IBM's approach to implementing a 32/64-bit architecture appears straightforward. The 970 supports full 64-bit registers and addressing. When a flag bit is sent it triggers a 32-bit mode in which the high-order words on an arithmetic logic unit and on memory addresses are ignored. In either 64- or 32-bit mode, the processor issues up to eight instructions per clock cycle.

Thus, 32-bit PowerPC applications run unchanged on the 970. However, a 32-bit operating system would have to support new data structures in its memory management unit and new interrupt handlers.

and this pretty much explains why the IBM chip is very real possibility :

Besides the 64-bit capability, the PowerPC 970 includes IBM's first support for what Motorola calls the Altivec instruction set and Apple refers to as its Velocity engine. IBM simply cites the capability of the 160 vector instructions in its SIMD engine to speed graphics and multimedia operations. IBM had opted not to support the instruction extensions in its 32-bit PowerPC family but will bring them into the new 64-bit line. "Adobe has been the premier company taking advantage of [the Altivec extensions]," said Krewell of Microprocessor Report.

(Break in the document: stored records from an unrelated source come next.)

theorem State.leaveNow_keeps (h : Keeps s t) {x1} : Keeps s (State.leaveNow t x1) := by
  unfold State.leaveNow
  repeat' with_reducible first
    | exact h | assumption | apply State.leaveOn_keeps | split | dsimp only

theorem State.offNow_keeps (h : Keeps s t) {x1 x2} : Keeps s (State.offNow t x1 x2) := by
  induction x2 generalizing t x1 with
  | zero =>
    rw [State.offNow]
    repeat' with_reducible first
    | exact h | assumption | apply State.enterOff_keeps | apply State.leaveNow_keeps | apply State.setUnit_keeps
      | refine Keeps.foldl (fun _ _ _ => ?_) ?_ | apply Keeps.ite | simp only [Keeps.mk_iff] | apply KeepsParts.same | split
      | dsimp only
  | succ n ih =>
    rw [State.offNow]
    repeat' with_reducible first
    | exact h | assumption | apply ih | apply State.enterOff_keeps | apply State.leaveNow_keeps | apply State.setUnit_keeps
      | refine Keeps.foldl (fun _ _ _ => ?_) ?_ | apply Keeps.ite | simp only [Keeps.mk_iff] | apply KeepsParts.same | split
      | dsimp only

theorem State.unitEnabled_keeps (h : Keeps s t) {x1} : Keeps s (State.unitEnabled t x1) := by
  unfold State.unitEnabled
  repeat' with_reducible first
    | exact h | assumption | apply State.startIf_keeps | apply State.startChildren_keeps | apply State.setUnit_keeps
    | apply Keeps.ite | split | dsimp only

theorem State.refuseStop_keeps (h : Keeps s t) {x1} : Keeps s (State.refuseStop t x1) := by
  unfold State.refuseStop
  repeat' with_reducible first
    | exact h | assumption | apply State.setStack_keeps | split | dsimp only

theorem State.unitDisabled_keeps (h : Keeps s t) {x1} : Keeps s (State.unitDisabled t x1) := by
  unfold State.unitDisabled
  repeat' with_reducible first
    | exact h | assumption | apply State.refuseStop_keeps | apply State.setUnit_keeps | apply State.stop_keeps
    | apply Keeps.ite | split | dsimp only

theorem State.unitReset_keeps (h : Keeps s t) {x1} : Keeps s (State.unitReset t x1) := by
  unfold State.unitReset
  repeat' with_reducible first
    | exact h | assumption | apply State.refuseStop_keeps | apply State.unitEnabled_keeps | apply State.unitDisabled_keeps
    | apply Keeps.ite | split | dsimp only

theorem State.unitFailed_keeps (h : Keeps s t) {x1 x2} : Keeps s (State.unitFailed t x1 x2) := by
  unfold State.unitFailed
  repeat' with_reducible first
    | exact h | assumption | apply State.offNow_keeps | apply State.stop_keeps | apply Keeps.ite | split | dsimp only

theorem State.resetReckoner_keeps (h : Keeps s t) {x1 x2} : Keeps s (State.resetReckoner t x1 x2) := by
  unfold State.resetReckoner
  repeat' with_reducible first
    | exact h | assumption | apply State.setDie_keeps | apply State.zeroise_keeps | apply State.setUnit_keeps
    | apply State.startAgain_keeps | apply State.unitReset_keeps | simp only [Keeps.mk_iff] | apply KeepsParts.same
    | apply KeepsParts.send | split | dsimp only

theorem State.farrierReset_keeps (h : Keeps s t) {x1} : Keeps s (State.farrierReset t x1) := by
  unfold State.farrierReset
  repeat' with_reducible first
    | exact h | assumption | apply State.noteFarrier_keeps | apply State.farCount_keeps | apply State.setDie_keeps
    | apply State.resetReckoner_keeps | apply Keeps.ite | split | dsimp only

theorem State.finishStop_keeps (h : Keeps s t) {x1} : Keeps s (State.finishStop t x1) := by
  unfold State.finishStop
  repeat' with_reducible first
    | exact h | assumption | apply State.replayPlane_keeps | apply State.enterOff_keeps | apply Keeps.ite | split
    | dsimp only

theorem State.finishStart'_keeps (h : Keeps s t) {x1} : Keeps s (State.finishStart' t x1) := by
  unfold State.finishStart'
  repeat' with_reducible first
    | exact h | assumption | apply State.setUnit_keeps | apply State.enterOn_keeps | apply Keeps.ite | apply Keeps2.ite
    | apply Keeps2.snd | split | apply Keeps2.mk | refine Keeps2.of (by assumption) ?_ | dsimp only

theorem State.unitsBoundary_keeps (h : Keeps s t) : Keeps s (State.unitsBoundary t) := by
  unfold State.unitsBoundary
  repeat' with_reducible first
    | exact h | assumption | apply State.stop_keeps | apply State.finishStop_keeps | apply State.finishStart'_keeps
    | apply State.setUnit_keeps | apply Keeps.ite | simp only [Keeps.mk_iff] | apply KeepsParts.same
    | apply KeepsParts.send | refine Keeps.foldl (fun _ _ _ => ?_) ?_ | split | intro _ | dsimp only

theorem State.planeRetries_keeps (h : Keeps s t) : Keeps s (State.planeRetries t) := by
  unfold State.planeRetries
  repeat' with_reducible first
    | exact h | assumption | apply State.noteFarrier_keeps | apply State.setFeed_keeps | apply State.setUnit_keeps
    | apply State.farCount_keeps | apply State.scheduleNext_keeps | apply State.planeIn_keeps | apply Keeps.ite
    | simp only [Keeps.mk_iff] | apply KeepsParts.same | apply KeepsParts.send | refine Keeps.foldl (fun _ _ _ => ?_) ?_
    | split | intro _ | dsimp only

theorem State.comeBack_keeps (h : Keeps s t) {x1} : Keeps s (State.comeBack t x1) := by
  unfold State.comeBack
  repeat' with_reducible first
    | exact h | assumption | apply State.setFeed_keeps | apply State.startIf_keeps | apply State.planeMoved_keeps
    | apply Keeps.ite | split | dsimp only

theorem State.comeBackAll_keeps (h : Keeps s t) {x1} : Keeps s (State.comeBackAll t x1) := by
  unfold State.comeBackAll
  repeat' with_reducible first
    | exact h | assumption | apply State.comeBack_keeps | apply State.setQuad_keeps
    | refine Keeps.foldl (fun _ _ _ => ?_) ?_ | apply Keeps.ite | split | dsimp only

It has got Altivec (just a motorola name for the 128bit SiMD unit anyway) it's got 2 of them aswell. 1 PowerPC cpu with 2 Altivec units could be like a dual G4 on 1 chip when running certain tasks like audio/video compression, software synthesis and those worthless RC5 and SETi crunch tests people like to refer to when comparing Mac and windows PC performance.

The 970 also sports a cache-coherent, 900-MHz processor bus capable of data rates up to 6.4 Gbytes/second. It will support symmetric-multiprocessing configurations of up to 16 CPUs. That capability could be valuable for Apple's new line of Xserve entry-level servers.

6.4Gb/s memory bandwidth, The G4 can only handle a measly 1.3Gb/s not even enough to fully saturate the 1 altivec unit the PPC 74xx series has.

So I think we'll see Motorola chips at 1.5Ghz in the next mac line up and then when the GPUL is ready, apple will move to the IBM chip.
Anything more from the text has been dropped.